Still, all of this — the pseudo-live atmosphere, the pulp-fiction story line — is mostly just a smoke screen anyway. Musically, Miss Mann seems quite comfortable exploring the depths of her own well-established musical parameters.

This means that certain songs on “The Forgotten Arm” may induce an annoying sense of deja vu in some of Miss Mann’s longtime listeners, but that would be missing the point.

Deathly serious pop songwriters are few and far between, and very few of them have followed the basic Beatles blueprint so unwaveringly and to such psychological extremes. As Miss Mann’s confidence has grown, each new album has contained less and less that’s merely showy. On “The Forgotten Arm,” it’s the tiniest, barely noticeable, refinements to familiar song forms that illustrate her ever-increasing mastery of her idiom.

It’s there in the two-word slide up to falsetto that levitates the chorus of the bouncy 12-step anthem “I Can’t Get My Head Around It,” and in the effortless way her lyrics do exactly what she wants them to do, sounding neither stiltedly literary nor colloquial.

Listen to how the use of specific place names lends a suitably dim light to the cell-like hotel room in “Little Bombs,” or her way of conjuring up a scene with just a handful of words, as in the album’s opening lines, from “Dear John”: “Cotton candy was king on the midway that spring, when I saw you in the ring on the lawn.”

It’s the musical equivalent of simple, elegant, well-made bed linen; this is classic pop music with an unbelievably high thread count.

In keeping with the overall concept, there is a blowsy ease to the ensemble performances, a definite relaxation of Miss Mann’s usual reliance on studio wizardry — more than one song ends with a tantalizing taste of rollicking improvisation.

The guitars throughout are especially effective in re-creating ‘70s-era pyrotechnics without ever quite crossing the line into pure cheese, and the splashy piano playing brings a gust of fresh air to songs such as “I Can’t Help You Anymore” and “I Can’t Get My Head Around It.”

But Miss Mann is too much of a pop formalist to truly let the band off-leash, and that is one of the album’s minor frustrations. “That’s How I Knew This Story Would Break My Heart,” the devastating ballad that serves as the album’s thematic centerpiece, inexplicably sputters to a close after four minutes, just as it’s getting up a full head of incantatory steam. (On the ‘70s albums she cites as blueprints, similarly structured songs often would vamp into infinitely suggestive, minutes-long extended fade-outs.)

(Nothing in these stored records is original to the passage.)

-- ==== Sys2Proof/Machine/MemOps.lean ====
section
/-! DEFINITION. Loads, stores, atomics, fences, prefetch and share circles, opcodes 0x80 to 0x8C (R163 to R178). -/

namespace Sys2Proof.Machine

/-! ### Addresses and data (R167, R169, R170) -/

/-- The access size in bytes. -/
def memSize (o : MemArgs) : Nat := 2 ^ o.sz

/-- A lane's offset (R167, R169): the vector lane's 32 bits or the scalar, plus DISP × size, plus lane × size for
`LDX` and `STX`. -/
def Env.memOff (e : Env) (o : MemArgs) (indexed : Bool) (lane : Nat) : Int :=
  let b : Nat := match o.base with | .v _ => (e.rdVec o.base lane).toNat | b => (e.rdScalar b).toNat
  (b : Int) + o.disp * ((memSize o) : Nat) + if indexed then ((e.visIdx lane * (memSize o) : Nat) : Int) else 0

/-- The scratchpad or the capability an instruction names, at an offset. -/
def Env.memRef (e : Env) (o : MemArgs) (off : Nat) : MemRef :=
  { scr := o.scr, cap := if o.scr then Cap.null else e.w.rdK o.k, off := off }

/-- The offsets of the executing lanes; a ghost address skips its lane (R314). -/
def Env.memOffs (e : Env) (o : MemArgs) (indexed : Bool) (lanes : List Nat) : List (Nat × Option Int) :=
  lanes.map fun l => (l, if e.ghost o.base l then none else some (e.memOff o indexed l))

/-- The checks of an instruction over some lanes. -/
def memCheck (s : State) (e : Env) (o : MemArgs) (indexed : Bool) (lanes : List Nat) (acc : Acc) : Xst × MemChk :=
  Xst.lanes e (memSize o) (memSize o) (e.memRef o) { acc := acc, cc11 := o.cc == 11 } (e.memOffs o indexed lanes) ⟨s, e.w⟩ [] []

/-- The data of a store in a lane: the low bytes of D, or D and the registers after it (R170). -/
def Env.storeData (e : Env) (o : MemArgs) (lane : Nat) : List Byte :=
  match o.d with
  | .s r => leBytes (memSize o) (e.w.rdS r).toNat
  | d => ((List.range (max 1 ((memSize o) / 4))).map fun i => leBytes (min 4 (memSize o)) (e.w.rdV (d.raw + i) lane).toNat).flatten

/-- The frame of the issue as the state holds it. -/
def State.frameOf (s : State) (e : Env) : Frame := (s.frame? e.c.fid).getD e.f

/-- The peer address an access reaches, when its capability leads to a peer (R320). -/
def Env.peerAddr (e : Env) (o : MemArgs) (ls : List LaneAcc) : Option Nat :=
  if o.scr then none
  else
    let c := e.w.rdK o.k
    match ls with
    | x :: _ => if c.kind = 1 then some ((c.base + x.off) % 2 ^ 64) else none
    | [] => none

/-- The effective class of an instruction's accesses (R165). -/
def Env.eff (e : Env) (o : MemArgs) : Effect := effective (if o.scr then .release else (e.w.rdK o.k).cls) o.ord

/-- The SCOPE of an instruction's accesses; of a scratchpad operand with its default (R166). -/
def memScope (o : MemArgs) : Scope := if o.scr then scopeOf o.scope true false else o.scope

/-- An access of one lane as single-copy atomic units (R204): whole up to 8 bytes, else each 8 bytes; `f` makes the unit of
`n` bytes from the `i`-th on. -/
def unitsOf (size : Nat) (f : Nat → Nat → UnitWork) (lane : Nat) (eff : Effect) (scope : Scope) : List MemUnit :=
  if size ≤ 8 then [{ op := 0, lane := lane, eff := eff, scope := scope, work := f 0 size }]
  else (List.range (size / 8)).map fun i => { op := 0, lane := lane, eff := eff, scope := scope, work := f (8 * i) 8 }

/-- A memory instruction is complete: its operation is enrolled and its units are in flight (R168). -/
def finishUnits (s : State) (e : Env) (h : Hdr) (o : MemArgs) (reg : Bool) (ls : List LaneAcc) (us : List MemUnit) : Res :=
  let (s, w) := issueUnits s e.c.fid e.w o.cc reg (e.peerAddr o ls) us
  finish s e h w

/-- An instruction that no lane executes: its operation is enrolled with nothing to perform (R48). -/
def finishEmpty (s : State) (e : Env) (h : Hdr) (ctr : Nat) : Res :=
  let (s, w) := issueUnits s e.c.fid e.w ctr false none []
  finish s e h w

/-- A full counter holds the instruction before issue (R179); runahead counts its own. -/
def withRoom (s : State) (e : Env) (ctr : Nat) (k : Res) : Res :=
  if e.w.run.isNone && e.w.ctrFull ctr then holdAt s e (.ctrRoom ctr) else k

/-- The access commits its frame's buffer first (R325). -/
def Env.commits (e : Env) (o : MemArgs) (acc : Acc) : Bool := (e.memRef o 0).commits e.l (o.cc == 11) (acc == .a)

/-! ### Loads -/

/-- Where a unit of a load goes (R170): the registers from D on in its lane, or the scalar register. -/
def Env.loadDst (e : Env) (o : MemArgs) (uniform : Bool) (lane i : Nat) : LoadDst :=
  if uniform then
    { scalar := true, bank := e.w.priv && decide (92 ≤ o.d.raw), r := o.d.raw
      signed := o.ty == .i8 || o.ty == .i16 || o.ty == .i32 }
  else { r := o.d.raw + i / 4, lanes := [lane], signed := o.ty == .i8 || o.ty == .i16 }

/-- The units of a lane's load. -/
def Env.loadUnits (e : Env) (o : MemArgs) (uniform : Bool) (x : LaneAcc) (m : PMap) : List MemUnit :=
  unitsOf (memSize o) (fun i n => .load (e.memRef o (x.off + i)) n m (e.loadDst o uniform x.lane i)) x.lane (e.eff o) (memScope o)

/-- What a lane loads in runahead, at once: the register writes of its units. -/
def loadNow (s : State) (e : Env) (o : MemArgs) (uniform : Bool) (x : LaneAcc) (m : PMap) : List RegWrite :=
  (e.loadUnits o uniform x m).flatMap fun u => (s.unitEffect e.c.fid u).2.1

/-- A load over some lanes (R168): its units are performed later, and the registers are written when the operation retires.
In runahead they are read and written at once, absent lanes ghost (R314). -/
def loadOp (s : State) (h : Hdr) (o : MemArgs) (indexed uniform : Bool) : Res :=
  withEnv s fun e =>
    withRoom s e o.cc <|
    let lanes := if uniform then (e.exec h).take 1 else e.exec h
    afterChecks s e (memCheck s e o indexed lanes .r) true
      (fun s e ls => withCommit s e (ls ≠ [] && e.commits o .r) fun s =>
        finishUnits s e h o true ls (ls.flatMap fun x => (x.m.map fun m => e.loadUnits o uniform x m).getD []))
      (fun s e ls =>
        let ws := ls.flatMap fun x =>
          match x.m with
          | some m => (loadNow s e o uniform x m).map fun y => (y, false)
          | none =>
            ((List.range (max 1 (memSize o / 8))).flatMap fun i =>
              (e.loadDst o uniform x.lane (8 * i)).writes (List.replicate (min 8 (memSize o)) (0 : Byte))).map fun y => (y, true)
        finish s e h (e.w.postG s.now 0 16 ws))

/-- `LD` (R169). -/
def execLd (h : Hdr) (o : MemArgs) (s : State) : Res := loadOp s h o false false

/-- `LDX` (R169): lane l at base + l × size. -/
def execLdx (h : Hdr) (o : MemArgs) (s : State) : Res := loadOp s h o true false

/-- `LDU` (R169): once per issue, by the lowest executing lane. -/
def execLdu (h : Hdr) (o : MemArgs) (s : State) : Res := loadOp s h o false true

/-! ### Stores -/

/-- The units of a lane's store. -/
def Env.storeUnits (s : State) (e : Env) (o : MemArgs) (x : LaneAcc) (m : PMap) : List MemUnit :=
  let as := s.physOf (e.memRef o x.off) (memSize o) m
  let bs := e.storeData o x.lane
  unitsOf (memSize o) (fun i n => .store ((as.drop i).take n) ((bs.drop i).take n)) x.lane (e.eff o) (memScope o)

/-- Every lane's bytes put into the frame store buffer, lower lanes first (R170, R324). -/
def bufferLanes (s : State) (e : Env) (o : MemArgs) : List LaneAcc → State
  | [] => s
  | x :: r =>
    match x.m with
    | none => bufferLanes s e o r
    | some m => bufferLanes (s.storeAt e.c.fid true (s.physOf (e.memRef o x.off) (memSize o) m) (e.storeData o x.lane)) e o r

/-- A decrement in flight for the operation just enrolled (R194). -/
def State.addDep (s : State) (e : Env) (c : Cap) (off : Nat) (amount : W64) : State :=
  { s with deps := s.deps ++ [{ id := s.fresh - 1, fid := e.c.fid, widx := e.c.widx, pc := e.c.pc, cap := c, off := off, amount := amount }] }

/-- A store is complete: its operation is enrolled, its units are in flight, and with `.dep` its decrement waits for them
(R168, R194). -/
def finishStore (s : State) (e : Env) (h : Hdr) (o : MemArgs) (ls : List LaneAcc) (us : List MemUnit) : Res :=
  let dep := if o.mop == 1 && ls ≠ [] then e.w.dep else none
  let (s, w) := issueUnits s e.c.fid e.w o.cc false (e.peerAddr o ls) us dep.isNone
  match dep with
  | none => finish s e h w
  | some (c, off) => finish (s.addDep e c off 1) e h w

/-- A store over some lanes, once its checks have passed: the comparison of shadow lanes, room in the frame store buffer,
then its bytes in flight or in the buffer, and its operation (R168, R194, R324, R331). -/
def storeOp (s : State) (h : Hdr) (o : MemArgs) (indexed uniform : Bool) : Res :=
  withEnv s fun e =>
    let ex := e.exec h
    let lanes := if uniform then ex.take 1 else e.visible ex
    let dep := o.mop == 1
    withRoom s e o.cc <|
    if dep && ex ≠ [] && e.w.dep.isNone then trap s e .depUnset 0
    else
      afterChecks s e (memCheck s e o indexed lanes .w) true
        (fun s e ls =>
          let shown : Nat → Shown := fun l => if ex.contains l then some (e.memOff o indexed l, e.storeData o l) else none
          match shadowDiff e shown with
          | some a => trap s e .shadowMismatch a
          | none =>
            withCommit s e (ls ≠ [] && e.commits o .w) fun s =>
              if ls ≠ [] && (e.memRef o 0).buffered e.l && o.cc != 11 then
                let as := ls.flatMap fun x => match x.m with | some m => s.physOf (e.memRef o x.off) (memSize o) m | none => []
                let (s, w) := performAll s e.c.fid e.w
                if !fsbRoom (s.frameOf e).fsb as then trap (s.setWarp e.c.fid w) { e with w := w } .guardFull 0
                else finishStore (bufferLanes s e o ls) { e with w := w } h o ls []
              else finishStore s e h o ls (ls.flatMap fun x => (x.m.map fun m => e.storeUnits s o x m).getD []))
        (fun s e _ => finish s e h e.w)

/-- `ST` (R169); MOP 1 is `.dep` (R194). -/
def execSt (h : Hdr) (o : MemArgs) (s : State) : Res := storeOp s h o false false
/-- `STX` (R169). -/
def execStx (h : Hdr) (o : MemArgs) (s : State) : Res := storeOp s h o true false
/-- `STU` (R169): once per issue. -/
def execStu (h : Hdr) (o : MemArgs) (s : State) : Res := storeOp s h o false true

/-! ### Atomics (R173, R174) -/

/-- The word an atomic's operand makes in a lane, from register D + i on. -/
def Env.atomWord (e : Env) (o : MemArgs) (i lane : Nat) : Nat :=
  ofLe (((List.range ((memSize o) / 4)).map fun j => leBytes 4 (e.w.rdV (o.d.raw + i + j) lane).toNat).flatten)

/-- The read-modify-write of a lane, in the registers of both lanes of a pair (R330): of `ACAS` where `cas`, and with `ret` the
old value is written to D when the operation retires. -/
def Env.atomUnit (s : State) (e : Env) (o : MemArgs) (ret cas : Bool) (x : LaneAcc) (m : PMap) : MemUnit :=
  let n := memSize o / 4
  let dst : LoadDst := { r := o.d.raw, lanes := if e.l.prot then [x.lane, x.lane + 1] else [x.lane] }
  { op := 0, lane := x.lane, eff := e.eff o, scope := (memScope o)
    work := .rmw (s.physOf (e.memRef o x.off) (memSize o) m) o.mop (e.atomWord o (if cas then n else 0) x.lane)
      (if cas then some (e.atomWord o 0 x.lane) else none) (if ret then some dst else none) x.off }

/-- An atomic over the executing lanes. `n` registers of operand are compared between shadow lanes. -/
def atomicInstr (s : State) (h : Hdr) (o : MemArgs) (n : Nat) (ret cas : Bool) : Res :=
  withEnv s fun e =>
    let ex := e.exec h
    withRoom s e o.cc <|
    afterChecks s e (memCheck s e o false (e.visible ex) .a) false
      (fun s e ls =>
        let data := fun l => ((List.range n).map fun i => leBytes 4 (e.w.rdV (o.d.raw + i) l).toNat).flatten
        let shown : Nat → Shown := fun l => if ex.contains l then some (e.memOff o false l, data l) else none
        match shadowDiff e shown with
        | some a => trap s e .shadowMismatch a
        | none =>
          withCommit s e (ls ≠ [] && e.commits o .a) fun s =>
            finishUnits s e h o ret ls (ls.flatMap fun x => (x.m.map fun m => [e.atomUnit s o ret cas x m]).getD []))
      (fun s e _ => finish s e h e.w)

/-- `ATOM` (R173): D receives the old value. -/
def execAtom (h : Hdr) (o : MemArgs) (s : State) : Res := atomicInstr s h o ((memSize o) / 4) true false

/-- `XATOM` (R173): nothing is returned. -/
def execXatom (h : Hdr) (o : MemArgs) (s : State) : Res := atomicInstr s h o ((memSize o) / 4) false false

/-- `ACAS` (R174): a store only where the location equals the expected value. -/
def execAcas (h : Hdr) (o : MemArgs) (s : State) : Res := atomicInstr s h o (2 * ((memSize o) / 4)) true true

/-! ### FENCE and PFETCH (R175, R176) -/

/-- `FENCE` (R175): a fence of the executing lanes between the accesses in flight and the later ones; with none in flight it
has nothing to order. -/
def execFence (h : Hdr) (o : MemArgs) (s : State) : Res :=
  withEnv s fun e =>
    if e.exec h = [] || e.w.acc = [] then finish s e h e.w
    else finish s.tick e h { e.w with acc := e.w.acc ++ [{ op := s.fresh, scope := o.scope, work := .fence o.ord (e.exec h) }] }

/-- `PFETCH` (R176): no effect that a program can observe. -/
def execPfetch (h : Hdr) (_o : MemArgs) (s : State) : Res := withEnv s fun e => finish s e h e.w

/-! ### Share circles (R177, R178) -/

/-- A circle of a context stored. -/
def State.setCircle (s : State) (c : Circle) : State :=
  { s with circles := c :: s.circles.filter fun x => !(x.ctx == c.ctx && x.num == c.num) }

/-- The lowest slot of a circle that satisfies a test. -/
def Circle.find (c : Circle) (p : CircSlot → Bool) : Option Nat :=
  (List.range 8).find? fun i => p (c.slots.getD i {})

/-- The window capability a join grants (R177). -/
def circleCap (c : Circle) (slot : Nat) : Cap :=
  { kind := 6, base := 0, len := 32 * 2 ^ 20, perm := 7, cls := .release
    src := .circle c.ctx c.num slot (c.slots.getD slot {}).joins (c.slots.map fun x => (x.joins, x.member.isSome))
    tgt := .circle c.ctx c.num
    ctx := c.ctx }

/-- A frame joins a circle: the circle after, and its index; none when eight others are members. -/
def Circle.join (c : Circle) (fid : Nat) : Option (Circle × Nat) :=
  match c.find fun x => x.member == some fid with
  | some i => some (c, i)
  | none =>
    match c.find fun x => x.member == none with
    | some i => some ({ c with slots := modifyAt (fun x => ⟨x.joins + 1, some fid⟩) i c.slots }, i)
    | none => none

/-- `SHJOIN` (R177). -/
def execShjoin (h : Hdr) (o : MemArgs) (s : State) : Res :=
  withEnv s fun e =>
    if e.exec h = [] then finish s e h e.w
    else
      let b := e.natS o.base
      if 255 < b then trap s e .capBounds b
      else
        match (s.circle e.l.ctx b).join e.c.fid with
        | none => finish s e h (e.w.put (e.w.sWrite o.d.raw allOnes64))
        | some (c, i) =>
          let w := e.w.putAll [e.w.sWrite o.d.raw (BitVec.ofNat 64 i), e.w.kWrite o.k (circleCap c i)]
          finish (s.setCircle c) e h w

/-- A frame leaves a circle (R178). -/
def Circle.leave (c : Circle) (fid : Nat) : Circle :=
  { c with slots := c.slots.map fun x => if x.member = some fid then { x with member := none } else x }

/-- `SHLEAVE` (R178). -/
def execShleave (h : Hdr) (o : MemArgs) (s : State) : Res :=
  withEnv s fun e =>
    if e.exec h = [] then finish s e h e.w
    else
      let c := s.circle e.l.ctx (e.natS o.base)
      if (c.find fun x => x.member == some e.c.fid).isNone then finish s e h e.w
      else finish (s.setCircle (c.leave e.c.fid)) e h e.w

end Sys2Proof.Machine
end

For all her prodigious talents, Miss Mann’s first couple of albums had too many moments of unbecoming vindictiveness and self-pity. Later, on the “Magnolia” soundtrack and her unflinching masterpiece “Lost in Space,” Miss Mann took baby steps towards taking a measure of personal responsibility and showing genuine empathy, but the overall picture she painted was still one of hopelessness, the tragedy of which lay in its almost complete lack of redemption. It was a step up from self-pity, but as any addict knows, acknowledgement is only half the battle.

Miss Mann’s real accomplishment with “The Forgotten Arm” lies in her taking the next step on this spiritual continuum, to forgiveness and making amends. Despite the traumatic experiences of her protagonists, the album actually has a happy ending. In the disarmingly direct ballad that ends the album, “Beautiful,” the two lovers celebrate the genuine beauty they have learned to see in each other — through acceptance of each other’s inherent flaws, not despite them.

Because the truth is, people do terrible things to each other all the time and still somehow manage to go on living and loving. It’s messy business, of course, which is why it’s so heartening to find Miss Mann realizing at last that when it comes to human beings, there’s no such thing as perfection and that getting dirty isn’t necessarily the end of the world.